Exercise instructions:
The required output is the exact run of lines below that opens at the line with "-- ==== Sys2Proof/Machine/Te.lean" and closes at the line with "if e < 0 then".

Data records:
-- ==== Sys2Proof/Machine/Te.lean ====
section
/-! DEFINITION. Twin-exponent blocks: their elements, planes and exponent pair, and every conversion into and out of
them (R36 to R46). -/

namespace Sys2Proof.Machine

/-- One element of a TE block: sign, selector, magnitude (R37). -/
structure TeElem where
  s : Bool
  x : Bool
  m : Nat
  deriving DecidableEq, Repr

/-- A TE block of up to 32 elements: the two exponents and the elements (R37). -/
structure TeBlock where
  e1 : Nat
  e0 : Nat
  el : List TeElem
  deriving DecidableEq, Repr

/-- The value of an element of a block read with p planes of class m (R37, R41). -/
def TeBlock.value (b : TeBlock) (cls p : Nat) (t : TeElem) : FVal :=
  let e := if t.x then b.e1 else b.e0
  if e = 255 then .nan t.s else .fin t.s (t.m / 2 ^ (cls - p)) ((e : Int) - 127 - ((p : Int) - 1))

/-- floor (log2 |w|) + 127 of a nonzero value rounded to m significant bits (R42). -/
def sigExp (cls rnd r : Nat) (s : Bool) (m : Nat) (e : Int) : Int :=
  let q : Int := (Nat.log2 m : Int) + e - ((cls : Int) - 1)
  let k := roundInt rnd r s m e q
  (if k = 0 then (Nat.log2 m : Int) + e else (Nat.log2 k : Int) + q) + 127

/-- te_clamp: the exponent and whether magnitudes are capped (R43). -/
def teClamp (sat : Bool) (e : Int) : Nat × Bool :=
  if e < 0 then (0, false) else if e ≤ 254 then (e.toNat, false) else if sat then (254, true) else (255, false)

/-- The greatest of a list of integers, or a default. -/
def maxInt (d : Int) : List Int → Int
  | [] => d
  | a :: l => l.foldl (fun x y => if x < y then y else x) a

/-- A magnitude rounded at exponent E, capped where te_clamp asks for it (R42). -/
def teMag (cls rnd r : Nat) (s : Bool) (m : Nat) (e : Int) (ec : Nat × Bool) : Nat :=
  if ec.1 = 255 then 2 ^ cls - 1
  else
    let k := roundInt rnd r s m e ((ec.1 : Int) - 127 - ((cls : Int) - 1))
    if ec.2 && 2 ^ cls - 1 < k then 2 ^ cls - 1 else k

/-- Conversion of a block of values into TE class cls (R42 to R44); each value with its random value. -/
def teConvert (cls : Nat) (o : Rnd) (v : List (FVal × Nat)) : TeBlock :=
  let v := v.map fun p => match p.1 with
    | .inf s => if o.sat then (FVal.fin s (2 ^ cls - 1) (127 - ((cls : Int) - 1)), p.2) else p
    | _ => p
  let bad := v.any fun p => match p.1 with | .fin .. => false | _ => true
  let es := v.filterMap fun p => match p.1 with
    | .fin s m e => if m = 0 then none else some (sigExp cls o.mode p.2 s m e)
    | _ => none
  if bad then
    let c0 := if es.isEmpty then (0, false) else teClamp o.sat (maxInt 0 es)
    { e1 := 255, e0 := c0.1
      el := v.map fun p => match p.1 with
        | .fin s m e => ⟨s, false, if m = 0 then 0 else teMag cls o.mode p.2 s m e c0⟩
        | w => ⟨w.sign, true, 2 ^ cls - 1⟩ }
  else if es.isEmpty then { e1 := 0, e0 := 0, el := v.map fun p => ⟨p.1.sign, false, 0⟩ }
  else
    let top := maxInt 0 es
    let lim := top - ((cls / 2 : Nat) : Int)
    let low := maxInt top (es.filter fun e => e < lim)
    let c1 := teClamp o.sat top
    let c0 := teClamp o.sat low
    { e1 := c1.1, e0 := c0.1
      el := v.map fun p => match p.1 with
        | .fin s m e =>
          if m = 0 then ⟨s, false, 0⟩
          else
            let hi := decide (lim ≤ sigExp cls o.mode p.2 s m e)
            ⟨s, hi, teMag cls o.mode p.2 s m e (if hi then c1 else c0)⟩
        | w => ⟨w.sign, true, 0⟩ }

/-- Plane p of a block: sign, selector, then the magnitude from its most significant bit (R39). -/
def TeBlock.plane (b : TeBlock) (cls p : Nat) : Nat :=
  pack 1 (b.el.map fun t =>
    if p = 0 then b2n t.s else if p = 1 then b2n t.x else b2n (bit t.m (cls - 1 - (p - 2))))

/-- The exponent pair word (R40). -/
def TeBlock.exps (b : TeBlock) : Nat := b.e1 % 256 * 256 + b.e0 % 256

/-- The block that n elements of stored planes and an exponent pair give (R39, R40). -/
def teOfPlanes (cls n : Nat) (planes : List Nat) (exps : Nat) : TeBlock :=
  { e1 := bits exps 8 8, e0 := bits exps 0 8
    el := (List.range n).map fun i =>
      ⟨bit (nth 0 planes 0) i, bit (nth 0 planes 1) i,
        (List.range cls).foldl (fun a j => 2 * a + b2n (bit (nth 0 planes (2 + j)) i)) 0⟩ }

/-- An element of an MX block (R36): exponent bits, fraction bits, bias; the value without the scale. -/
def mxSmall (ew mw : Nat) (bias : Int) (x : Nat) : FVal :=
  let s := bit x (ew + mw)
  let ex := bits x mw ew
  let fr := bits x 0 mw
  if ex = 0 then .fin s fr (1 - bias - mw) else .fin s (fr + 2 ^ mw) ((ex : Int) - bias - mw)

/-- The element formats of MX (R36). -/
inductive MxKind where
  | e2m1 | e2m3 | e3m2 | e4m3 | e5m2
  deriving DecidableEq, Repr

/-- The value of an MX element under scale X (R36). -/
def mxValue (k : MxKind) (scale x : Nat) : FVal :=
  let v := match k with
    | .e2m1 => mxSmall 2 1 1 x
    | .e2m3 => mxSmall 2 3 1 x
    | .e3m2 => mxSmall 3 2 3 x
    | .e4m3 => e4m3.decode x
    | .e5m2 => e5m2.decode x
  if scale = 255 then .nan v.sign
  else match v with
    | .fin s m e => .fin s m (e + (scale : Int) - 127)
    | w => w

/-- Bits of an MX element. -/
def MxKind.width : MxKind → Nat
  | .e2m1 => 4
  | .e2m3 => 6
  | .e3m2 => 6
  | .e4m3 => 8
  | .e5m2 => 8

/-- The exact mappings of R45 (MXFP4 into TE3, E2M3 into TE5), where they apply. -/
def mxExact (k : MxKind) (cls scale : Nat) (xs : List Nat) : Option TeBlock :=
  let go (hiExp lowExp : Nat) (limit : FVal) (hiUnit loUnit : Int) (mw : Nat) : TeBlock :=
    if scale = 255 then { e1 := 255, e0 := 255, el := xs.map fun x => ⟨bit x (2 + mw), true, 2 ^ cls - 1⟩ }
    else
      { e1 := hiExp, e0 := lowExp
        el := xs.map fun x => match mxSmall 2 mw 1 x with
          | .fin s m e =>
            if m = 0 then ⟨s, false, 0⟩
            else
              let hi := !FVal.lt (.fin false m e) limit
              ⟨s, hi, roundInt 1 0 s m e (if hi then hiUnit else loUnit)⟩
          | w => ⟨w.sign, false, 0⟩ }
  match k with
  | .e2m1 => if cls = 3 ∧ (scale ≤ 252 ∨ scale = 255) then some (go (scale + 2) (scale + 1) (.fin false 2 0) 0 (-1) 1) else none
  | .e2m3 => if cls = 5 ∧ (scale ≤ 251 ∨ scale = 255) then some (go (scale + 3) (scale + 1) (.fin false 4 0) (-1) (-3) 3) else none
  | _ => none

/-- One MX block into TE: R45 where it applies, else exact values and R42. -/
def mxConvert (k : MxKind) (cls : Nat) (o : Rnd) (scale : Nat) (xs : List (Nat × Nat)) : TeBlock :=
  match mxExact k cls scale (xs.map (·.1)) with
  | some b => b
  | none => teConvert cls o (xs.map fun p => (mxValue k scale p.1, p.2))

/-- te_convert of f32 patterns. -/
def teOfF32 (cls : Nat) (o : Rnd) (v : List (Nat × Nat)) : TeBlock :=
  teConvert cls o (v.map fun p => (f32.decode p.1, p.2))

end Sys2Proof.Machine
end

--

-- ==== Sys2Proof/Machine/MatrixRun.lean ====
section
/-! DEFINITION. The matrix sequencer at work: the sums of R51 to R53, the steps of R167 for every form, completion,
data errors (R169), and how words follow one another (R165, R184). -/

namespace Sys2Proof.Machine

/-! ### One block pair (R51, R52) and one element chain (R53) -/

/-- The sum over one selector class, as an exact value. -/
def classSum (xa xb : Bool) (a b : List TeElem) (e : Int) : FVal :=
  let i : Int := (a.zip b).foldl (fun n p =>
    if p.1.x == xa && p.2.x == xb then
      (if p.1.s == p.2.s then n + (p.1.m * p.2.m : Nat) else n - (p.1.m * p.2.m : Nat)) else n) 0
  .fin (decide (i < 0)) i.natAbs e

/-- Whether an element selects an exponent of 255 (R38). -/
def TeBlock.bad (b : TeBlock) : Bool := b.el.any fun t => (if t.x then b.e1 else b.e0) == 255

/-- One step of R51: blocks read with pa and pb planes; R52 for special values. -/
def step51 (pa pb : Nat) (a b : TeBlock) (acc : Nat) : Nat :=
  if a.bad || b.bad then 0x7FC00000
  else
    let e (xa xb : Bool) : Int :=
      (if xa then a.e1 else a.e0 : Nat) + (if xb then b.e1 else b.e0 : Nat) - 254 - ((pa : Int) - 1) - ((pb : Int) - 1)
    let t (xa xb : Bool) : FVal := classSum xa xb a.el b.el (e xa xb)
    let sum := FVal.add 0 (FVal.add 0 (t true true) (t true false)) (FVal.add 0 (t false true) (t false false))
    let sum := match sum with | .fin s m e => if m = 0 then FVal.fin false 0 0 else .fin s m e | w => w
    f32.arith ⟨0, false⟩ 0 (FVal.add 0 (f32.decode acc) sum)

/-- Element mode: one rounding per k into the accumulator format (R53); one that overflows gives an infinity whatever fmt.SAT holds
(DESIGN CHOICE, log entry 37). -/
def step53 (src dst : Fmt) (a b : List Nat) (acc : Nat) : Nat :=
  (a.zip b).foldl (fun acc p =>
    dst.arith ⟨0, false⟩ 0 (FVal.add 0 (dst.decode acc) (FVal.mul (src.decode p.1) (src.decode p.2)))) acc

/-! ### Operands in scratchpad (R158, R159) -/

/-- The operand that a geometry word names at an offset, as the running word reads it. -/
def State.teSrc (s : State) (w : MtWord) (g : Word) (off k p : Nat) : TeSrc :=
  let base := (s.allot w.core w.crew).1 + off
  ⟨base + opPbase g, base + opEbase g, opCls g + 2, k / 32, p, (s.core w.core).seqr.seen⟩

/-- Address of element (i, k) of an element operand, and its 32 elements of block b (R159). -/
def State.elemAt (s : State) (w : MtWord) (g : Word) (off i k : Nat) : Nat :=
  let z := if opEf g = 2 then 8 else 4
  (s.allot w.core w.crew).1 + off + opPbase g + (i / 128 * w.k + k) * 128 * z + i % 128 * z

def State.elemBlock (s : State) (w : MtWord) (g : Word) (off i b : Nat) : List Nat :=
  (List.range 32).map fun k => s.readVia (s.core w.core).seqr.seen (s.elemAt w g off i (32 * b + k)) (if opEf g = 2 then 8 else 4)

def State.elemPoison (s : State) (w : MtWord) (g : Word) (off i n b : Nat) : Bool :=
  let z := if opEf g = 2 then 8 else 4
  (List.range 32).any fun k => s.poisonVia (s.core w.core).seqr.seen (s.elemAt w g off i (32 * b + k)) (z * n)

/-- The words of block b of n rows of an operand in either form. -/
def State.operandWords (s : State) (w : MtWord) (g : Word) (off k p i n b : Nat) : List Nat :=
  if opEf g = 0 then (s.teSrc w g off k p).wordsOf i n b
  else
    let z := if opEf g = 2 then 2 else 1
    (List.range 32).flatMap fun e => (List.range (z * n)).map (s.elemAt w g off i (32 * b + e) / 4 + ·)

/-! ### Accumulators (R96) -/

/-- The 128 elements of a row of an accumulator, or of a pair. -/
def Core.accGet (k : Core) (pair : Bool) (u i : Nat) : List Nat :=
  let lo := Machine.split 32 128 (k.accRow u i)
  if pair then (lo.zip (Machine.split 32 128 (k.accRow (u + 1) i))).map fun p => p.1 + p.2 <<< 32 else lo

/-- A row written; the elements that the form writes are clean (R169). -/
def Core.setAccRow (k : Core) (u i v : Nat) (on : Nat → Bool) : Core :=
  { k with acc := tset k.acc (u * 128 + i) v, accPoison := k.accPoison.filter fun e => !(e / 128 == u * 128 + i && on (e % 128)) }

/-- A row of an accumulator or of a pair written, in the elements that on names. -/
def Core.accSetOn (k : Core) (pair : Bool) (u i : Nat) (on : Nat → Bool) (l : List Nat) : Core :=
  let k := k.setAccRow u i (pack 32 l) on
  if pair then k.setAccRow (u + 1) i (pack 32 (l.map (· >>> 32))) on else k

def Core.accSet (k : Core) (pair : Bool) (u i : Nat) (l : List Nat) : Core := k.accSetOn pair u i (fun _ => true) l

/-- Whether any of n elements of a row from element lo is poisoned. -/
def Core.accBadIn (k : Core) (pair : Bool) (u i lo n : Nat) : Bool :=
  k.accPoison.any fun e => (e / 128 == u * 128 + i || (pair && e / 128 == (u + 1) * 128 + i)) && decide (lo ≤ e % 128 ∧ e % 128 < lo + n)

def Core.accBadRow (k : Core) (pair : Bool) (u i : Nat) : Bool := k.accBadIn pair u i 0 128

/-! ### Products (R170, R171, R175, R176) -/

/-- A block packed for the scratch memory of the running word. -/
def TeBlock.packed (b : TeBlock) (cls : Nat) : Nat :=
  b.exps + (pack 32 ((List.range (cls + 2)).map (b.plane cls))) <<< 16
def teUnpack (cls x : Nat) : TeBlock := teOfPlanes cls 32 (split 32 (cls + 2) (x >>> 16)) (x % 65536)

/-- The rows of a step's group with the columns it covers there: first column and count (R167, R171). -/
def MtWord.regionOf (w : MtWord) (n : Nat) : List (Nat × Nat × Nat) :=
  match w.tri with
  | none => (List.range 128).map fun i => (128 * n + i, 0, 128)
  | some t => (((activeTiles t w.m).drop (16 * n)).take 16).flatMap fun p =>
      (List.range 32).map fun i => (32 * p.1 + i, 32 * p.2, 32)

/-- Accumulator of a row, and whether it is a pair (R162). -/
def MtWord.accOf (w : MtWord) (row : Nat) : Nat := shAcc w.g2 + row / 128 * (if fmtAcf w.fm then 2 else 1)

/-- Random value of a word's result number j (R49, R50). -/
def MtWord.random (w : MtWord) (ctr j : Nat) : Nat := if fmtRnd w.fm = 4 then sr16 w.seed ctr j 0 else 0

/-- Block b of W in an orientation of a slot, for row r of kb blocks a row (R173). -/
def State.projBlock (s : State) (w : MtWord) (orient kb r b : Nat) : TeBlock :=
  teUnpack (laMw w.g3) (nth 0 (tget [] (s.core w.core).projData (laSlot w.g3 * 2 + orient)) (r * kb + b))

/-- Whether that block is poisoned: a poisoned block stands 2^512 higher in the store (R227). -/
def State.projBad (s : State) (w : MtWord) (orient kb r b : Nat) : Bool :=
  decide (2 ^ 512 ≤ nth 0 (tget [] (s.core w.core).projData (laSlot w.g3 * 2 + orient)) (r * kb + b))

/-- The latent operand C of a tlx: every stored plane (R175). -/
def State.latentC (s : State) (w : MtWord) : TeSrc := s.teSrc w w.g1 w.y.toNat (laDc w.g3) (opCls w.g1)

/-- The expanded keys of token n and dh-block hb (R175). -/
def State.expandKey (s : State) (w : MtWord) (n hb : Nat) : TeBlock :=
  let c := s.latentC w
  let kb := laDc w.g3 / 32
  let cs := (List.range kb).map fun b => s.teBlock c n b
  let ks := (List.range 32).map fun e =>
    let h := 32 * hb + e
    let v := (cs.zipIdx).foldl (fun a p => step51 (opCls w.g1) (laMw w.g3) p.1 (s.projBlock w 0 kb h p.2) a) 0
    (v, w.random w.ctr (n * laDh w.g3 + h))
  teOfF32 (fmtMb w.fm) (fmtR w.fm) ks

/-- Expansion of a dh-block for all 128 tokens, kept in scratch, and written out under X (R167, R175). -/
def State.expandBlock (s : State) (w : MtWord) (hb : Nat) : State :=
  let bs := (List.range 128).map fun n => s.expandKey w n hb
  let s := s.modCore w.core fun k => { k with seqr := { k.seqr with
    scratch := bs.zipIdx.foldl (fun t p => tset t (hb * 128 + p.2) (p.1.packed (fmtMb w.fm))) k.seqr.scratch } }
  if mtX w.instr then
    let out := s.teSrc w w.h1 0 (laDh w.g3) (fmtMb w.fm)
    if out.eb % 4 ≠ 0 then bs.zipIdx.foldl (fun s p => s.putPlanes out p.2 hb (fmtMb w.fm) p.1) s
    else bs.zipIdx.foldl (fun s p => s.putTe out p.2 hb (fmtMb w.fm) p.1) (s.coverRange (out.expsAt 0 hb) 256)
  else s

Output for this task:
-- ==== Sys2Proof/Machine/Te.lean ====
section
/-! DEFINITION. Twin-exponent blocks: their elements, planes and exponent pair, and every conversion into and out of
them (R36 to R46). -/

namespace Sys2Proof.Machine

/-- One element of a TE block: sign, selector, magnitude (R37). -/
structure TeElem where
  s : Bool
  x : Bool
  m : Nat
  deriving DecidableEq, Repr

/-- A TE block of up to 32 elements: the two exponents and the elements (R37). -/
structure TeBlock where
  e1 : Nat
  e0 : Nat
  el : List TeElem
  deriving DecidableEq, Repr

/-- The value of an element of a block read with p planes of class m (R37, R41). -/
def TeBlock.value (b : TeBlock) (cls p : Nat) (t : TeElem) : FVal :=
  let e := if t.x then b.e1 else b.e0
  if e = 255 then .nan t.s else .fin t.s (t.m / 2 ^ (cls - p)) ((e : Int) - 127 - ((p : Int) - 1))

/-- floor (log2 |w|) + 127 of a nonzero value rounded to m significant bits (R42). -/
def sigExp (cls rnd r : Nat) (s : Bool) (m : Nat) (e : Int) : Int :=
  let q : Int := (Nat.log2 m : Int) + e - ((cls : Int) - 1)
  let k := roundInt rnd r s m e q
  (if k = 0 then (Nat.log2 m : Int) + e else (Nat.log2 k : Int) + q) + 127

/-- te_clamp: the exponent and whether magnitudes are capped (R43). -/
def teClamp (sat : Bool) (e : Int) : Nat × Bool :=
  if e < 0 then (0, false) else if e ≤ 254 then (e.toNat, false) else if sat then (254, true) else (255, false)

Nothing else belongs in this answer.